Wednesday, January 18, 2012
Wednesday is called “Humpday” because it’s the middle of the work week, when you really feel like you’re getting fucked.
Tuesday, October 11, 2011
I know a guy so homophobic he’s afraid to blow his own nose.
I’m not just some Merman I am a MerMiles.
Monday, September 26, 2011
A bicycle is an inconvenient way to exercise because after you’re done you’re somewhere else.
Monday, September 19, 2011
My roommate got angry because I was doing Yoga in the living room. I think it’s because I was doing Masturbating Human pose.
My neighborhood is so bad the streets are negatively numbered.
My friend is such a stoner he constantly forgets to smoke weed.

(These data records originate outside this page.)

-- ==== Sys2Proof/Machine/Dispatch.lean ====
section
/-!
DEFINITION. The dispatch: one arm per command, each one direct call of that command's meaning.
-/
namespace Sys2Proof.Machine

def exec (i : Instr) (s : State) : Host.Outcome State Fault Refusal :=
  match i with
  | .nop t v w => Sys2Proof.Machine.execNop t v w s
  | .endTask t v w waves => Sys2Proof.Machine.execEndTask t v w waves s
  | .set t v w => Sys2Proof.Machine.execSet t v w s
  | .alu t v w => Sys2Proof.Machine.execAlu t v w s
  | .branch t v w => Sys2Proof.Machine.execBranch t v w s
  | .loop t v w => Sys2Proof.Machine.execLoop t v w s
  | .loadS t v w => Sys2Proof.Machine.execLoadS t v w s
  | .storeS t v w => Sys2Proof.Machine.execStoreS t v w s
  | .matmul t v w => Sys2Proof.Machine.execMatmul t v w s
  | .accMove t v w => Sys2Proof.Machine.execAccMove t v w s
  | .accStatus t v w => Sys2Proof.Machine.execAccStatus t v w s
  | .pass t v w => Sys2Proof.Machine.execPass t v w s
  | .sfnBatch t v w => Sys2Proof.Machine.execSfnBatch t v w s
  | .carryCompose t v w => Sys2Proof.Machine.execCarryCompose t v w s
  | .rowstatCombine t v w => Sys2Proof.Machine.execRowstatCombine t v w s
  | .rowstatFinalise t v w => Sys2Proof.Machine.execRowstatFinalise t v w s
  | .instarLoad t v w => Sys2Proof.Machine.execInstarLoad t v w s
  | .moveCopy t v w => Sys2Proof.Machine.execMoveCopy t v w s
  | .moveGather t v w => Sys2Proof.Machine.execMoveGather t v w s
  | .moveScatter t v w => Sys2Proof.Machine.execMoveScatter t v w s
  | .moveScatterAdd t v w => Sys2Proof.Machine.execMoveScatterAdd t v w s
  | .putWord t v w => Sys2Proof.Machine.execPutWord t v w s
  | .getWord t v w => Sys2Proof.Machine.execGetWord t v w s
  | .accumulateWord t v w => Sys2Proof.Machine.execAccumulateWord t v w s
  | .atomicWord t v w => Sys2Proof.Machine.execAtomicWord t v w s
  | .multicastWord t v w => Sys2Proof.Machine.execMulticastWord t v w s
  | .signalWord t v w => Sys2Proof.Machine.execSignalWord t v w s
  | .countWait t v w => Sys2Proof.Machine.execCountWait t v w s
  | .barrierArrive t v w => Sys2Proof.Machine.execBarrierArrive t v w s
  | .barrierWait t v w => Sys2Proof.Machine.execBarrierWait t v w s
  | .hostSignal t v w => Sys2Proof.Machine.execHostSignal t v w s
  | .hostWait t v w => Sys2Proof.Machine.execHostWait t v w s
  | .enqueue t v w => Sys2Proof.Machine.execEnqueue t v w s
  | .queueState t v w => Sys2Proof.Machine.execQueueState t v w s
  | .engineWordComplete t v engine waves => Sys2Proof.Machine.execEngineWordComplete t v engine waves s
  | .kernelReady d tag kernel => Sys2Proof.Machine.execKernelReady d tag kernel s
  | .sequencerWrite d tag kernel index => Sys2Proof.Machine.execSequencerWrite d tag kernel index s
  | .taskTake t => Sys2Proof.Machine.execTaskTake t s
  | .stealProbe t => Sys2Proof.Machine.execStealProbe t s
  | .probeServe victim thief => Sys2Proof.Machine.execProbeServe victim thief s
  | .vesperSuspend t => Sys2Proof.Machine.execVesperSuspend t s
  | .noonResume t => Sys2Proof.Machine.execNoonResume t s
  | .suspendOverrun t => Sys2Proof.Machine.execSuspendOverrun t s
  | .wakeWire t wire => Sys2Proof.Machine.execWakeWire t wire s
  | .retentionEntry t => Sys2Proof.Machine.execRetentionEntry t s
  | .retentionWakeFailure t => Sys2Proof.Machine.execRetentionWakeFailure t s
  | .statusRefresh block ms busy => Sys2Proof.Machine.execStatusRefresh block ms busy s
  | .packageStart tag => Sys2Proof.Machine.execPackageStart tag s
  | .stepStart tag => Sys2Proof.Machine.execStepStart tag s
  | .layerFlip tag layer => Sys2Proof.Machine.execLayerFlip tag layer s
  | .packageComplete tag => Sys2Proof.Machine.execPackageComplete tag s
  | .channelRequest ch waiting => Sys2Proof.Machine.execChannelRequest ch waiting s
  | .refresh ch bank overdue => Sys2Proof.Machine.execRefresh ch bank overdue s
  | .patrolScrub ch error => Sys2Proof.Machine.execPatrolScrub ch error s
  | .channelFail ch => Sys2Proof.Machine.execChannelFail ch s
  | .stackSensorRead stack a b => Sys2Proof.Machine.execStackSensorRead stack a b s
  | .thermalHoldRelease => Sys2Proof.Machine.execThermalHoldRelease s
  | .frameReceive p rx => Sys2Proof.Machine.execFrameReceive p rx s
  | .frameForward p => Sys2Proof.Machine.execFrameForward p s
  | .frameTransmit x => Sys2Proof.Machine.execFrameTransmit x s
  | .writeFrame p f => Sys2Proof.Machine.execWriteFrame p f s
  | .readFrame p f => Sys2Proof.Machine.execReadFrame p f s
  | .readDataFrame p f => Sys2Proof.Machine.execReadDataFrame p f s
  | .accumulateFrame p f => Sys2Proof.Machine.execAccumulateFrame p f s
  | .atomicFrame p f => Sys2Proof.Machine.execAtomicFrame p f s
  | .atomicDataFrame p f => Sys2Proof.Machine.execAtomicDataFrame p f s
  | .signalFrame p f => Sys2Proof.Machine.execSignalFrame p f s
  | .barrierArriveFrame p f => Sys2Proof.Machine.execBarrierArriveFrame p f s
  | .barrierReleaseFrame p f => Sys2Proof.Machine.execBarrierReleaseFrame p f s
  | .multicastFrame p f => Sys2Proof.Machine.execMulticastFrame p f s
  | .noticeFault p f => Sys2Proof.Machine.execNoticeFault p f s
  | .noticeLate p f => Sys2Proof.Machine.execNoticeLate p f s
  | .noticeHealth p f => Sys2Proof.Machine.execNoticeHealth p f s
  | .ackFrame p f => Sys2Proof.Machine.execAckFrame p f s
  | .errorFrame p f => Sys2Proof.Machine.execErrorFrame p f s
  | .fenceFrame p f => Sys2Proof.Machine.execFenceFrame p f s
  | .linkCtrlCredit p f => Sys2Proof.Machine.execLinkCtrlCredit p f s
  | .linkCtrlIdentity p f => Sys2Proof.Machine.execLinkCtrlIdentity p f s
  | .linkCtrlEcho p f => Sys2Proof.Machine.execLinkCtrlEcho p f s
  | .linkCtrlNak p f => Sys2Proof.Machine.execLinkCtrlNak p f s
  | .linkCtrlPortStates p f => Sys2Proof.Machine.execLinkCtrlPortStates p f s
  | .linkCtrlFenceDone p f => Sys2Proof.Machine.execLinkCtrlFenceDone p f s
  | .creditReturn p => Sys2Proof.Machine.execCreditReturn p s
  | .linkUp p => Sys2Proof.Machine.execLinkUp p s
  | .linkDown p => Sys2Proof.Machine.execLinkDown p s
  | .ackStall p => Sys2Proof.Machine.execAckStall p s
  | .trainingAttempt p => Sys2Proof.Machine.execTrainingAttempt p s
  | .linkRestore p => Sys2Proof.Machine.execLinkRestore p s
  | .quarantineEnd p => Sys2Proof.Machine.execQuarantineEnd p s
  | .transferTimeout xfer => Sys2Proof.Machine.execTransferTimeout xfer s
  | .rekeyStart p => Sys2Proof.Machine.execRekeyStart p s
  | .rekeyFailed p => Sys2Proof.Machine.execRekeyFailed p s
  | .oldSaRetire p => Sys2Proof.Machine.execOldSaRetire p s
  | .countIncrement job ref inc => Sys2Proof.Machine.execCountIncrement job ref inc s
  | .barrierTimeout job slot => Sys2Proof.Machine.execBarrierTimeout job slot s
  | .signalOut job => Sys2Proof.Machine.execSignalOut job s
  | .bucketDeadline job bucket => Sys2Proof.Machine.execBucketDeadline job bucket s
  | .stepCloseLimit job => Sys2Proof.Machine.execStepCloseLimit job s
  | .checkGrace job bucket => Sys2Proof.Machine.execCheckGrace job bucket s
  | .checkCompare job bucket => Sys2Proof.Machine.execCheckCompare job bucket s
  | .verdictRound job => Sys2Proof.Machine.execVerdictRound job s
  | .verdictForm job => Sys2Proof.Machine.execVerdictForm job s
  | .verdictReceive job => Sys2Proof.Machine.execVerdictReceive job s
  | .bucketClear job bucket => Sys2Proof.Machine.execBucketClear job bucket s
  | .generationPrepare job => Sys2Proof.Machine.execGenerationPrepare job s
  | .parityFold job => Sys2Proof.Machine.execParityFold job s
  | .generationCommit job => Sys2Proof.Machine.execGenerationCommit job s
  | .generationPromote job => Sys2Proof.Machine.execGenerationPromote job s
  | .healthTick => Sys2Proof.Machine.execHealthTick s
  | .restoreGather job => Sys2Proof.Machine.execRestoreGather job s
  | .restoreApply job => Sys2Proof.Machine.execRestoreApply job s
  | .spareRefill job => Sys2Proof.Machine.execSpareRefill job s
  | .restoreReload job => Sys2Proof.Machine.execRestoreReload job s
  | .evalWindowOpen job => Sys2Proof.Machine.execEvalWindowOpen job s
  | .evalWindowClose job => Sys2Proof.Machine.execEvalWindowClose job s
  | .evalWindowOverrun job => Sys2Proof.Machine.execEvalWindowOverrun job s
  | .monarchWindow energies fixed => Sys2Proof.Machine.execMonarchWindow energies fixed s
  | .grantExhausted t => Sys2Proof.Machine.execGrantExhausted t s
  | .supplyStep d => Sys2Proof.Machine.execSupplyStep d s
  | .logicSensorRead d temp => Sys2Proof.Machine.execLogicSensorRead d temp s
  | .heatGrantHalve d => Sys2Proof.Machine.execHeatGrantHalve d s
  | .supplyUnder d => Sys2Proof.Machine.execSupplyUnder d s
  | .inputOutOfRange reading => Sys2Proof.Machine.execInputOutOfRange reading s
  | .bladeSense a b => Sys2Proof.Machine.execBladeSense a b s
  | .bladePairLost pair => Sys2Proof.Machine.execBladePairLost pair s
  | .bladePairRestored pair => Sys2Proof.Machine.execBladePairRestored pair s
  | .lateTimer tag => Sys2Proof.Machine.execLateTimer tag s
  | .arbiterRequest arb rank requester units => Sys2Proof.Machine.execArbiterRequest arb rank requester units s
  | .arbiterGrant arb => Sys2Proof.Machine.execArbiterGrant arb s
  | .openConn h role hostEphemeral hostKey nonce sig => Sys2Proof.Machine.execOpenConn h role hostEphemeral hostKey nonce sig s
  | .openPendingExpiry conn => Sys2Proof.Machine.execOpenPendingExpiry conn s
  | .closeConn h => Sys2Proof.Machine.execCloseConn h s
  | .khtAck h => Sys2Proof.Machine.execKhtAck h s
  | .khtRetransmit conn seq => Sys2Proof.Machine.execKhtRetransmit conn seq s
  | .khtIdleTimeout conn => Sys2Proof.Machine.execKhtIdleTimeout conn s
  | .khtIdleAck conn => Sys2Proof.Machine.execKhtIdleAck conn s
  | .submit h packageId offset total data => Sys2Proof.Machine.execSubmit h packageId offset total data s
  | .abandon h packageId job => Sys2Proof.Machine.execAbandon h packageId job s
  | .khtPut h job addr data => Sys2Proof.Machine.execKhtPut h job addr data s
  | .khtGet h job addr bytes => Sys2Proof.Machine.execKhtGet h job addr bytes s
  | .signalIn h job kind number w1 => Sys2Proof.Machine.execSignalIn h job kind number w1 s
  | .statusRead h offset words => Sys2Proof.Machine.execStatusRead h offset words s
  | .attest h challenge job => Sys2Proof.Machine.execAttest h challenge job s
  | .keyReleaseWeightKey h job slot blob => Sys2Proof.Machine.execKeyReleaseWeightKey h job slot blob s
  | .keyReleaseUnseal h job slot blob => Sys2Proof.Machine.execKeyReleaseUnseal h job slot blob s
  | .keyReleaseTenantGrant h job slot blob => Sys2Proof.Machine.execKeyReleaseTenantGrant h job slot blob s
  | .zeroingComplete => Sys2Proof.Machine.execZeroingComplete s
  | .imagoRequest h job scope recipient => Sys2Proof.Machine.execImagoRequest h job scope recipient s
  | .unlockLevel1 h password => Sys2Proof.Machine.execUnlockLevel1 h password s
  | .unlockLevel2Request h => Sys2Proof.Machine.execUnlockLevel2Request h s
  | .unlockLevel2Response h key sig => Sys2Proof.Machine.execUnlockLevel2Response h key sig s
  | .unlockExpiry conn => Sys2Proof.Machine.execUnlockExpiry conn s
  | .lockoutEnd => Sys2Proof.Machine.execLockoutEnd s
  | .hostQuarantineEnd source => Sys2Proof.Machine.execHostQuarantineEnd source s
  | .icmpv6Request port echo data => Sys2Proof.Machine.execIcmpv6Request port echo data s
  | .stage h offset total data => Sys2Proof.Machine.execStage h offset total data s
  | .flashOpComplete ok => Sys2Proof.Machine.execFlashOpComplete ok s
  | .crossingStall stall => Sys2Proof.Machine.execCrossingStall stall s
  | .powerOn p => Sys2Proof.Machine.execPowerOn p s
  | .startRowOverrun row => Sys2Proof.Machine.execStartRowOverrun row s
  | .ready => Sys2Proof.Machine.execReady s
  | .powerLoss => Sys2Proof.Machine.execPowerLoss s
  | .moduleReset => Sys2Proof.Machine.execModuleReset s
  | .watchdogReset => Sys2Proof.Machine.execWatchdogReset s
  | .logWrite => Sys2Proof.Machine.execLogWrite s
  | .logReplayAdvance => Sys2Proof.Machine.execLogReplayAdvance s
  | .trainingAttemptFailed p => Sys2Proof.Machine.execTrainingAttemptFailed p s
  | .identityExchangeTick p => Sys2Proof.Machine.execIdentityExchangeTick p s
  | .unsealComplete job => Sys2Proof.Machine.execUnsealComplete job s
  | .dieLost d => Sys2Proof.Machine.execDieLost d s
  | .sequencerControlMessage d tag => Sys2Proof.Machine.execSequencerControlMessage d tag s
  | .mkaFrame port an key => Sys2Proof.Machine.execMkaFrame port an key s

end Sys2Proof.Machine
end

When I was 18 I bought a playboy and a gun, I then took them both out into the yard and shot my load into the playboy.
Monday, November 22, 2010
When I want to mess with someone I show up to a Craigslist casual encounter wearing a tuxedo.
Monday, September 20, 2010
I’m really glad toothpicks don’t serve the same function as ice picks.
I do like fly fishing but boy those things are hard to catch.
Now and Laters were a candy originally introduced in 1862 under the brand name “Henceforths”.
Wednesday, January 13, 2010
My attorney has a heart precondition. You have to satisfy the condition of being his client in order for him to have a heart.
Tuesday, November 10, 2009
There are worse things than canned food. Like canned laughter or fresh bodies.